Goal first, not prescription. The starting point of any run is the goal — what I want to be true at the end. I tried being more prescriptive early on, spelling out which files to touch and how, and it kept getting in the way of what came after. What did vary, usefully, was how much code each stage saw. Some stages do better with the whole codebase in front of them. Others do better when handed a narrow brief and the freedom to make a quick edit.

The integration tests are another job for a model. They produce a stream of inputs and outputs — every request the test made, every response it got back. A fresh invocation of the LLM reads the dump the way I would walk a Postman collection, request by request, and flags anything that does not look right. It tells me what it found. I decide whether I agree. Sometimes we argue.

Git was not enough memory. Each round leaves a trail of files behind — what was done, what wasn't, and when. The pipeline reads them at the start of the next round so it knows where it is. Git captures part of the history but not all of it: what was tried, what was abandoned, what the spec said before any code was written. The pipeline keeps its own spec reports and build reports alongside the code.

Security plays by different rules now. I have a software engineer's grounding in security — enough for the basics, not enough to call myself an expert. The landscape has changed. A fair number of attacks now come from models that probe code faster than any human can. So I do the same on the defending side: at intervals I take the entire codebase and feed it to whichever frontier model is best that month, with one instruction. The pipeline fixes what it finds. I keep looking for more.

Numbers. 26,809 lines of Python; 5,175 lines of TypeScript and React; a single 3,507-line integration test file; 3,049 lines of markdown spec across half a dozen design documents. On AWS: 50 Lambda functions, 17 DynamoDB tables, 3 CloudFront distributions. The dead-letter queue has zero messages in it. I have written approximately none of it.

On the code

When I look at the code now, I see two questions sitting on top of each other. One is how the whole project is organised — how files relate, what can be handed over as a coherent chunk. The other is the inside of each file — how it's written, where the comments are, what the model reads when it opens it. Both bend a bit when the next reader is a model and not a person.

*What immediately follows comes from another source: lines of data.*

/-- The result of a rounding: a code, or an overflow with its sign. -/
inductive RR where
  | code (c : Nat)
  | over (neg : Bool)
  deriving DecidableEq, Repr

/-- ±m × 2^e rounded once to a format (R108). A value known only to lie strictly above m × 2^e is given as
(2m + 1) × 2^(e-1) with enough bits of m. -/
def roundF (f : Fmt) (rm : RM) (neg : Bool) (m : Nat) (e : Int) : RR :=
  if m = 0 then .code (signBit f neg)
  else
    let top : Int := (Nat.log2 m : Int) + e
    let emin : Int := 1 - (f.bias : Int)
    let q : Int := (if top < emin then emin else top) - f.mb
    let n :=
      if q ≤ e then m <<< (e - q).toNat
      else
        let sh := (q - e).toNat
        if Nat.log2 m + 2 < sh then roundUnit rm neg 0 1 2
        else roundUnit rm neg (m >>> sh) (m % 2 ^ sh) sh
    let c :=
      if n < 2 ^ f.mb then n
      else ((q + f.mb + f.bias).toNat - 1) * 2 ^ f.mb + n
    if maxFinite f < c then .over neg else .code (signBit f neg + c)

/-- Overflow by R108: an infinity in the direction of the rounding, else the largest finite value. -/
def overIsInf (rm : RM) (neg : Bool) : Bool :=
  match rm with
  | .rne => true
  | .rtz => false
  | .rup => !neg
  | .rdn => neg

/-- A rounded code of F16, BF16 or F32 (R108). -/
def finishF (f : Fmt) (rm : RM) : RR → Nat
  | .code c => c
  | .over neg => signBit f neg + (if overIsInf rm neg then infCode f else maxFinite f)

/-- A subnormal code. -/
def isSub (f : Fmt) (c : Nat) : Bool :=
  let r := c % 2 ^ (f.eb + f.mb)
  decide (0 < r) && decide (r < 2 ^ f.mb)

/-- FTZO on a result of F16, BF16 or F32 (R106). -/
def flushOut (npol : W32) (f : Fmt) (c : Nat) : Nat :=
  if ftzo npol && isSub f c then c / 2 ^ (f.eb + f.mb) * 2 ^ (f.eb + f.mb) else c

/-- FTZI on a decoded operand (R106). -/
def flushIn (npol : W32) (f : Fmt) (c : Nat) : Nat :=
  if ftzi npol && isSub f c then c / 2 ^ (f.eb + f.mb) * 2 ^ (f.eb + f.mb) else c

/-- Rounded to a format, with FTZO. -/
def roundOut (npol : W32) (f : Fmt) (neg : Bool) (m : Nat) (e : Int) : Nat :=
  flushOut npol f (finishF f (rmOf npol) (roundF f (rmOf npol) neg m e))

/-- The NaN of a result format made from an operand's NaN: its sign and high mantissa bits with the quiet bit set
(R107). -/
def carryNan (src dst : Fmt) (neg : Bool) (man : Nat) : Nat :=
  if dst.hasInf then
    let man' := if src.mb ≤ dst.mb then man * 2 ^ (dst.mb - src.mb) else man / 2 ^ (src.mb - dst.mb)
    let quiet := if man' / 2 ^ (dst.mb - 1) % 2 = 1 then man' else man' + 2 ^ (dst.mb - 1)
    signBit dst neg + infCode dst + quiet
  else signBit dst neg + nanCode dst

/-- The outcome of one lane: a code, or an F_ARITH of STRICT mode. -/
inductive LR where
  | ok (c : Nat)
  | arith
  deriving DecidableEq, Repr

/-- A NaN operand in a result of format `f` (R107). -/
def nanResult (npol : W32) (f : Fmt) (neg : Bool) (man : Nat) : LR :=
  match nanmOf npol with
  | .propagate => .ok (carryNan f f neg man)
  | .quiet => .ok (nanCode f)
  | .strict => .arith

/-- An invalid operation (R107). -/
def invalid (npol : W32) (f : Fmt) : LR :=
  match nanmOf npol with
  | .strict => .arith
  | _ => .ok (nanCode f)

/-- The exact sum of two finite numbers: sign, magnitude and exponent; the sign of an exact zero is decided by the
operands and the rounding mode (R108, R182). -/
def addExact (rm : RM) (s1 : Bool) (m1 : Nat) (e1 : Int) (s2 : Bool) (m2 : Nat) (e2 : Int) : Bool × Nat × Int :=
  let e := if e1 ≤ e2 then e1 else e2
  let a := m1 <<< (e1 - e).toNat
  let b := m2 <<< (e2 - e).toNat
  if s1 = s2 then (s1, a + b, e)
  else if b < a then (s1, a - b, e)
  else if a < b then (s2, b - a, e)
  else (decide (rm = .rdn), 0, e)

/-- x + y in a format (R108). -/
def addF (npol : W32) (f : Fmt) (x y : FV) : LR :=
  match x, y with
  | .nan s m, _ => nanResult npol f s m
  | _, .nan s m => nanResult npol f s m
  | .inf a, .inf b => if a = b then .ok (signBit f a + infCode f) else invalid npol f
  | .inf a, _ => .ok (signBit f a + infCode f)
  | _, .inf b => .ok (signBit f b + infCode f)
  | .fin s1 m1 e1, .fin s2 m2 e2 =>
    let (s, m, e) := addExact (rmOf npol) s1 m1 e1 s2 m2 e2
    .ok (roundOut npol f s m e)

/-- −x. -/
def negFV : FV → FV
  | .nan s m => .nan s m
  | .inf s => .inf (!s)
  | .fin s m e => .fin (!s) m e

/-- x × y in a format (R108). -/
def mulF (npol : W32) (f : Fmt) (x y : FV) : LR :=
  match x, y with
  | .nan s m, _ => nanResult npol f s m
  | _, .nan s m => nanResult npol f s m
  | .inf a, .inf b => .ok (signBit f (a != b) + infCode f)
  | .inf a, .fin b m _ => if m = 0 then invalid npol f else .ok (signBit f (a != b) + infCode f)
  | .fin a m _, .inf b => if m = 0 then invalid npol f else .ok (signBit f (a != b) + infCode f)
  | .fin s1 m1 e1, .fin s2 m2 e2 => .ok (roundOut npol f (s1 != s2) (m1 * m2) (e1 + e2))

/-- x × y + z, rounded once (R176). -/
def fmaF (npol : W32) (f : Fmt) (x y z : FV) : LR :=
  match x, y, z with
  | .nan s m, _, _ => nanResult npol f s m
  | _, .nan s m, _ => nanResult npol f s m
  | _, _, .nan s m => nanResult npol f s m
  | .fin s1 m1 e1, .fin s2 m2 e2, .fin s3 m3 e3 =>
    let (s, m, e) := addExact (rmOf npol) (s1 != s2) (m1 * m2) (e1 + e2) s3 m3 e3
    .ok (roundOut npol f s m e)
  | .fin _ _ _, .fin _ _ _, .inf c => .ok (signBit f c + infCode f)
  | x, y, z =>
    let zeroTimesInf :=
      match x, y with
      | .fin _ 0 _, .inf _ => true
      | .inf _, .fin _ 0 _ => true
      | _, _ => false
    let sx := match x with | .nan s _ | .inf s | .fin s _ _ => s
    let sy := match y with | .nan s _ | .inf s | .fin s _ _ => s
    if zeroTimesInf then invalid npol f
    else match z with
      | .inf c => if (sx != sy) = c then .ok (signBit f c + infCode f) else invalid npol f
      | _ => .ok (signBit f (sx != sy) + infCode f)

/-- An integer square root by bits: `fuel` bits of the result. -/
def isqrtGo : Nat → Nat → Nat → Nat
  | 0, r, _ => r
  | k + 1, r, n => let t := r + 2 ^ k; if t * t ≤ n then isqrtGo k t n else isqrtGo k r n
/-- ⌊√n⌋. -/
def isqrt (n : Nat) : Nat := isqrtGo (Nat.log2 n / 2 + 1) 0 n

/-- The quotient m1 / m2 with a sticky last bit: value (2q + sticky) × 2^(-65). -/
def quoSticky (m1 m2 : Nat) : Nat :=
  let n := m1 <<< 64
  2 * (n / m2) + (if n % m2 = 0 then 0 else 1)

/-- x / y in a format (R107, R108). -/
def divF (npol : W32) (f : Fmt) (x y : FV) : LR :=
  match x, y with
  | .nan s m, _ => nanResult npol f s m
  | _, .nan s m => nanResult npol f s m
  | .inf _, .inf _ => invalid npol f
  | .inf a, .fin b _ _ => .ok (signBit f (a != b) + infCode f)
  | .fin a _ _, .inf b => .ok (signBit f (a != b))
  | .fin s1 m1 e1, .fin s2 m2 e2 =>
    if m2 = 0 then (if m1 = 0 then invalid npol f else .ok (signBit f (s1 != s2) + infCode f))
    else .ok (roundOut npol f (s1 != s2) (quoSticky m1 m2) (e1 - e2 - 65))

/-- √x in a format (R179). -/
def sqrtF (npol : W32) (f : Fmt) : FV → LR
  | .nan s m => nanResult npol f s m
  | .inf s => if s then invalid npol f else .ok (infCode f)
  | .fin s m e =>
    if m = 0 then .ok (signBit f s)
    else if s then invalid npol f
    else
      let m' := if e % 2 = 0 then m <<< 128 else (2 * m) <<< 128
      let e' := if e % 2 = 0 then e else e - 1
      let r := isqrt m'
      .ok (roundOut npol f false (2 * r + (if r * r = m' then 0 else 1)) (e' / 2 - 65))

Structured for the handoff. The code is organised so the pipeline can pass chunks of varying size — a whole module, a single file, a related set, the entire codebase. I think a lot about how to make those chunks coherent. I don't have a settled answer on the right level of granularity; it varies by task.

Written for the model to read. My old instinct was that less code is always better. That is still true for human readers. But the next reader of every file is now the model, and what makes a file useful to it isn't quite the same as what makes it tidy for a person: clearer structure, comments that say why, predictable shapes the model can grab onto. Smaller-or-larger isn't the right axis any more. Useful-to-the-model is.

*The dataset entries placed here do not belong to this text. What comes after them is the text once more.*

/-- A value arrives in an operand or predicate slot; `none` where one has arrived before (R43). -/
def BlockRun.put (r : BlockRun) : Tgt × Val → Option BlockRun
  | (.none, _) => some r
  | (.a s, v) => if (Store.get? r.opA s.toNat).isSome then none else some { r with opA := Store.set r.opA s.toNat v }
  | (.b s, v) => if (Store.get? r.opB s.toNat).isSome then none else some { r with opB := Store.set r.opB s.toNat v }
  | (.c s, v) => if (Store.get? r.opC s.toNat).isSome then none else some { r with opC := Store.set r.opC s.toNat v }
  | (.p s, v) => if (Store.get? r.pred s.toNat).isSome then none else some { r with pred := Store.set r.pred s.toNat v }

/-- Several values in turn. -/
def BlockRun.putAll (r : BlockRun) : List (Tgt × Val) → Option BlockRun
  | [] => some r
  | x :: t => match r.put x with | some r' => BlockRun.putAll r' t | none => none

/-- The block marks a slot as fired or nullified. -/
def BlockRun.mark (r : BlockRun) (slot : Nat) : BlockRun := { r with done := slot :: r.done }

/-- Sets a wave state (R130). -/
def BlockRun.setWave (r : BlockRun) (n : Nat) (w : WaveSt) : BlockRun := { r with waves := r.waves.set n w }

/-- A nullified wave-ordered instruction: an open wave becomes nullified (R130). -/
def BlockRun.nullWave (r : BlockRun) (i : Instr) : BlockRun :=
  match linkOf i with
  | some lk => if r.waves.getD lk.seq.toNat .opened = .opened then r.setWave lk.seq.toNat .nullified else r
  | none => r

/-- Puts a changed block back into the plane's firing. -/
def State.setRun (s : State) (pl : PlaneId) (r : BlockRun) : State :=
  s.modPlane pl fun p => { p with firing := p.firing.map fun f => { f with run := some r } }

/-- A fault raised at firing or while the block runs: the block goes, the firing stops at it, and the fault is taken
(R200, R336). A fault in a firing of a fault task takes its default action (R334). -/
def State.blockFault (s : State) (pl : PlaneId) (cls : FCls) (code : Nat) (slot : Nat) (info : W64) : State :=
  match (s.plane pl).firing with
  | none => s
  | some f =>
    let lid := (s.plane pl).launch.getD 0
    let inHandler : Bool := match s.actorOf pl with
      | some (_, _, a) => (match a.tasks[f.task]? with | some t => a.isFaultTask t | none => false)
      | none => false
    let (fid, s) := s.raise cls lid (some pl) pl (.firing pl) code false f.block.toNat slot 0 0 info inHandler
    s.modPlane pl fun p => { p with firing := some { f with run := none, st := .faulted fid } }

/-- An instruction takes a place in the issue group of its tile and is counted (R14, R250). -/
def State.takePlace (s : State) (pl : PlaneId) (i : Instr) (blk : BitVec 16) (slot : Nat) : Option State :=
  (s.issue pl (issueOf i)).map fun s =>
    let s := match issueOf i with
      | .vec => s.count pl 3 blk slot
      | .scl => s.count pl 4 blk slot
      | .mem => s.count pl 5 blk slot
    match (s.tile (tileIx pl.col pl.row)).issue with
    | some g => if g.vec + g.scl + g.mem = 1 then s.count pl 2 blk slot else s
    | none => s

/-- What an instruction that fires leaves: its values at their targets and its effects for commit, its exit, its wave, or
the fault that it raises. A wave that has been skipped before it fires is F_BLOCK_ILLEGAL (R130). A target that holds a value
already, or a second exit, is F_BLOCK_ILLEGAL (R43, R44, R132); its fault token names the slot that delivers: DESIGN CHOICE
(assumption 42). -/
def State.fireOut (s : State) (pl : PlaneId) (r : BlockRun) (slot : Nat) : FR → State
  | .fault cls code info => s.blockFault pl cls code slot info
  | .go outs effs =>
    match (r.mark slot).putAll outs with
    | some r' => s.setRun pl { r' with effs := r'.effs ++ effs.map fun e => (slot, e) }
    | none => s.blockFault pl .blockIllegal 0 slot 0#64
  | .exit e effs =>
    if r.exits.isEmpty then
      s.setRun pl { r.mark slot with exits := [e], effs := r.effs ++ effs.map fun e => (slot, e) }
    else s.blockFault pl .blockIllegal 0 slot 0#64
  | .wave w =>
    if r.waves.getD w.lk.seq.toNat .opened = .skipped then s.blockFault pl .blockIllegal 0 slot 0#64
    else s.setRun pl { r.mark slot with pend := r.pend ++ [w] }

/-- What a null operand or predicate leaves: null at the targets of a pure instruction, a nullified output, an exit that
does not count as fired (R44). -/
def State.fireNull (s : State) (pl : PlaneId) (r : BlockRun) (slot : Nat) (i : Instr) : State :=
  match classOf i with
  | .pure =>
    match (r.mark slot).putAll ((tgtsOf i).map fun t => (t, Val.null)) with
    | some r' => s.setRun pl r'
    | none => s.blockFault pl .blockIllegal 0 slot 0#64
  | .wave => s.setRun pl ((r.nullWave i).mark slot)
  | _ => s.setRun pl (r.mark slot)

Architecture, also for the model. The same logic applies one level up. The shape of the system — what services exist, how alerts flow, where logs land — bends toward what an agent can act on. The clearest example is the second pipeline beam runs after shipping. It checks every page uploaded for things that shouldn't be there using a mix of deterministic and non-deterministic methods, and watches the infrastructure for jobs that fired when they shouldn't have or didn't fire when they should. Everything funnels into a Slack channel — and an agent reads the channel and tells me what's worth knowing about.

On the API

The API is designed to be read by an agent, not by a human. That is easy to miss, but the shape of an API matters more when an agent is reading it.

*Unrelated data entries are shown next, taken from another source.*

-- ==== Sys2Proof/Machine/Barrier.lean ====
section
/-!
DEFINITION. Barrier objects at their home unit and the barrier wait queue of an edge block (10 R212 to R214).
-/
namespace Sys2Proof.Machine

/-- Most entries of the wait queue of an edge block (R214). -/
def barDepth : Nat := 512

/-- The edge block that owns a physical address (R214, assumption 11). -/
def edgeOfKey (key : Nat) : Nat := Config.homeEdge (key / 64) % 192

/-- Entries in the wait queue of an edge block. -/
def State.barCount (s : State) (edge : Nat) : Nat := (s.barq.filter fun e => decide (e.edge = edge)).length

/-- A barrier object (R212). -/
structure BarObj where
  pend : Nat
  ver : Nat
  cnt : Nat
  arr : Nat
  phase : Nat
  init : Bool
  deriving DecidableEq, Repr

/-- The object that two words hold. -/
def barOf (a b : Nat) : BarObj :=
  { pend := bitsOf a 47 0, ver := bitsOf a 63 48, cnt := bitsOf b 15 0, arr := bitsOf b 31 16, phase := bitsOf b 47 32,
    init := decide (bitsOf b 48 48 = 1) }

/-- The object at a key, as it is committed (R273). -/
def State.bar (s : State) (key : Nat) : BarObj :=
  barOf (leNat (s.view committedObs key 8)) (leNat (s.view committedObs (key + 8) 8))

/-- The 16 bytes of an object. -/
def BarObj.bytes (o : BarObj) : List Byte :=
  toLE 8 (o.pend % 2 ^ 48 + o.ver * 2 ^ 48)
    ++ toLE 8 (o.cnt + o.arr * 2 ^ 16 + o.phase * 2 ^ 32 + (if o.init then 2 ^ 48 else 0))

/-- Writes an object home, behind what has been committed there (R273, R279). -/
def State.setBar (s : State) (key : Nat) (o : BarObj) : State :=
  let s := s.foldIn key 16
  { s with mem := Memory.writeBytes s.mem key o.bytes }

/-- Whether a BARWT for t may respond (R213). -/
def BarObj.open_ (o : BarObj) (t : Nat) : Bool :=
  let d := (o.phase + 16 - t % 16) % 16
  decide (1 ≤ d) && decide (d ≤ 8)

/-- The token of a BARWT (R213). -/
def phaseToken (o : BarObj) : Token := .data ⟨.scalar, [BitVec.ofNat 64 o.phase], .u64, 1#64⟩

/-- The requests held on an object, in the order in which they came. -/
def State.barHeld (s : State) (key : Nat) : List (PlaneId × Req) :=
  s.barq.filterMap fun e =>
    match e.owner with
    | .request pl rid => if e.pa = key then (s.findReq pl rid).map fun q => (pl, q.2) else none
    | .core _ => none

/-- Takes a request out of the wait queue. -/
def State.unbar (s : State) (pl : PlaneId) (rid : Nat) : State :=
  { s with barq := s.barq.filter fun e => decide (e.owner ≠ .request pl rid) }

/-- An object whose phase ends when ARR = CNT and PEND = 0 (R213). -/
def BarObj.ripe (o : BarObj) : Bool := o.init && decide (o.arr = o.cnt) && decide (o.pend = 0)
def BarObj.step (o : BarObj) : BarObj := if o.ripe then { o with phase := (o.phase + 1) % 2 ^ 16, arr := 0 } else o

/-- Completes the phase when ARR = CNT and PEND = 0, and then every held BARWT whose condition holds responds, in order
(R213). -/
def State.phaseCheck (s : State) (key : Nat) : State :=
  let o := s.bar key
  if o.ripe then
    let o := o.step
    (s.barHeld key).foldl (fun s (pl, r) =>
      if r.kind = .barwt ∧ o.open_ (r.a.toNat % 16) then s.onReq pl r.rid fun s => (s.unbar pl r.rid).finish pl r (phaseToken o)
      else s) (s.setBar key o)
  else s

/-- The object in a SNAP cut in progress follows what an actor copy does to it until the copy has recorded, so that the saved
object and what the copies have saved are of one moment (R214, R292). -/
def Cut.barDo (c : Cut) (pl : PlaneId) (key : Nat) (new : BarObj) (f : BarObj → BarObj) : Cut :=
  if c.kind ≠ .snap ∨ c.elems.contains (.actor pl) then c
  else if c.bars.any fun b => decide (b.pa = key) then
    { c with bars := c.bars.map fun (b : BarSave) =>
        if b.pa = key then { b with bytes := ((f (barOf (leNat (b.bytes.take 8)) (leNat (b.bytes.drop 8)))).step).bytes } else b }
  else { c with bars := c.bars ++ [⟨key, new.bytes⟩] }

/-- An actor copy of a launch changes an object. -/
def State.barDo (s : State) (l : Nat) (pl : PlaneId) (key : Nat) (f : BarObj → BarObj) : State :=
  let o := f (s.bar key)
  (s.setBar key o).modLaunch l fun x => { x with cuts := x.cuts.map fun c => c.barDo pl key o f }

/-- A copy lowers PEND by the bytes of a line (R213). -/
def State.lowerPend (s : State) (l : Nat) (pl : PlaneId) (key n : Nat) : State :=
  (s.barDo l pl key fun o => { o with pend := (o.pend + 2 ^ 48 - n % 2 ^ 48) % 2 ^ 48 }).phaseCheck key

/-- BAREXP, BARARV and BARWT on an object with INIT = 1, up to the end of the phase; `none` where a BARWT must be held. -/
def State.barAct (s : State) (pl : PlaneId) (ver : BitVec 16) (r : Req) (key : Nat) : Option State :=
  let o := s.bar key
  let l := (s.plane pl).launch.getD 0
  if o.ver ≠ ver.toNat then some ((s.unbar pl r.rid).reqFault pl r .prot 0 (vaInfo r.a))
  else match r.kind with
    | .barexp =>
      if r.b.toNat / 2 ^ 48 ≠ 0 then some ((s.unbar pl r.rid).reqFault pl r .shape 0 0#64)
      else some (((s.unbar pl r.rid).barDo l pl key fun o => { o with pend := (o.pend + r.b.toNat) % 2 ^ 48 }).finish pl r .null)
    | .bararv =>
      if o.arr = o.cnt then some ((s.unbar pl r.rid).reqFault pl r .shape 0 0#64)
      else some (((s.unbar pl r.rid).barDo l pl key fun o => { o with arr := o.arr + 1 }).finish pl r .null)
    | _ => if o.open_ (r.a.toNat % 16) then some ((s.unbar pl r.rid).finish pl r (phaseToken o)) else none

/-- Holds a request in the wait queue (R214). -/
def State.barHold (s : State) (pl : PlaneId) (r : Req) (key : Nat) : State :=
  if r.budget = 0#8 then
    (if r.kind = .barwt then s.finish pl r .null else s.reqFault pl r .parkBudget 0 (vaInfo r.a))
  else if barDepth ≤ s.barCount (edgeOfKey key) then s.reqFault pl r .parkFull 0 (vaInfo r.a)
  else
    let e : BarEnt := { edge := edgeOfKey key, owner := .request pl r.rid, pa := key }
    let s : State := { s with barq := s.barq ++ [e] }
    s.setReq pl r.rid (.barHeld (s.cycle (s.gladeOf pl.col)))

/-- A form that has been held for a BARINIT, as it stands then: performed, and with it the end of the phase. One that the end of a
phase has answered meanwhile is not held any more. -/
def State.barNext (s : State) (key : Nat) (pl : PlaneId) (rid : Nat) : State :=
  if !(s.barq.any fun e => decide (e.owner = .request pl rid)) then s
  else match s.findReq pl rid with
    | none => s
    | some (l, r) =>
      let ver := (s.launch? l).elim 0#16 (·.ver)
      (s.onReq pl rid fun s => (s.barAct pl ver r key).getD s).phaseCheck key

/-- BARINIT (R213), and then the forms that were held for it, in order. -/
def State.barInit (s : State) (pl : PlaneId) (lid : Nat) (ver : BitVec 16) (r : Req) (key : Nat) : State :=
  let o := s.bar key
  let n := r.b.toNat % 2 ^ 16
  let held := s.barHeld key
  if n = 0 ∨ (o.init ∧ (o.arr ≠ 0 ∨ o.pend ≠ 0 ∨ held.any fun (_, q) => decide (q.kind = .barwt))) then
    s.reqFault pl r .shape 0 0#64
  else
    let s := s.barDo lid pl key fun o =>
      { pend := 0, ver := ver.toNat, cnt := n, arr := 0, phase := (if o.init then o.phase else 0), init := true }
    let s := { s with bars := if s.bars.contains key then s.bars else key :: s.bars }
    let s := s.modLaunch lid fun x => { x with bars := if x.bars.contains key then x.bars else key :: x.bars }
    held.foldl (fun s (q, h) => s.barNext key q h.rid) (s.finish pl r .null)

/-- BARRIER_PERFORM (R212 to R214). -/
def State.barPerform (s : State) (pl : PlaneId) (rid : Nat) : State :=
  match s.ready? pl rid with
  | none => s
  | some (lid, x, r) =>
    if !r.kind.isBarrier then s
    else
      let port := tilePort pl
      let va := va48 r.a / 16 * 16
      if s.invalHolds port x.asid va then s
      else match s.xlate1 lid x port va 16 r.kind.writes with
        | (.notPresent lvl, s) => s.holdPage lid pl r port va lvl .fe
        | (.prot, s) => s.reqFault pl r .prot 0 (vaInfo r.a)
        | (.ok key imm, s) =>
          if !imm ∨ isPeer key ∨ isHost key then s.reqFault pl r .prot 0 (vaInfo r.a)
          else if r.kind = .barinit then s.barInit pl lid x.ver r key
          else if (s.bar key).init then
            match s.barAct pl x.ver r key with
            | some s => s.phaseCheck key
            | none => s.barHold pl r key
          else s.barHold pl r key

/-- The end of the wait of a held request whose time is up. -/
def State.barExpire (s : State) (pl : PlaneId) (rid : Nat) : State :=
  match s.req? pl rid, (s.plane pl).launch.bind s.launch? with
  | some r, some x =>
    match r.st, s.glade? x.glade with
    | .barHeld t, some g =>
      if r.budget ≠ 255#8 ∧ g.parkTimeout < (g.cycle - t).toNat then
        (s.unbar pl rid).reqFault pl r .parkBudget 1 (vaInfo r.a)
      else s
    | _, _ => s
  | _, _ => s

/-- BARRIER_WAIT_QUEUE_TIMEOUT (R214): a held request with b below 255 that has waited longer than the park timeout. -/
def State.barTimeout (s : State) (edge k : Nat) : State :=
  match (s.barq.filter fun e => decide (e.edge = edge))[k]? with
  | some e =>
    match e.owner with
    | .core _ => s
    | .request pl rid => s.onReq pl rid fun s => s.barExpire pl rid
  | none => s

end Sys2Proof.Machine
end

Slim docs, chatty responses. There is no fat manual to read before starting. Every response from the API and the MCP server is chatty in a way that would feel rude on a normal API. _comment fields explain what just happened. brief.next arrays spell out the next moves as REST calls, and brief.nextMcp arrays spell out the same as MCP tool calls. A capabilities block on every project response says what beam can do and, importantly, what it cannot.

A response looks something like this:

"brief": {
  "summary": "Viewing project hello-beam with 10 pages and 9 assets.",
  "next": [
    "POST /projects/hello-beam/edit {...}",
    "GET /projects/hello-beam/pages/_root"
  ],
  "nextMcp": [
    "edit(projectId='hello-beam', page='_root', edits=[...])",
    "page(op='get', projectId='hello-beam', slug='_root')"
  ]
}

The agent reads it the way you might read a sign at a junction. It doesn't have to have memorised the road.

Why I built it

My sister has a website on a server somewhere, and a habit of asking me to just change something on it. Then just add a section. Then just do one more thing. For her, each ask is a small change on a screen. For me it was a couple of hours per round-trip, ending with a different ask before the first one was finished.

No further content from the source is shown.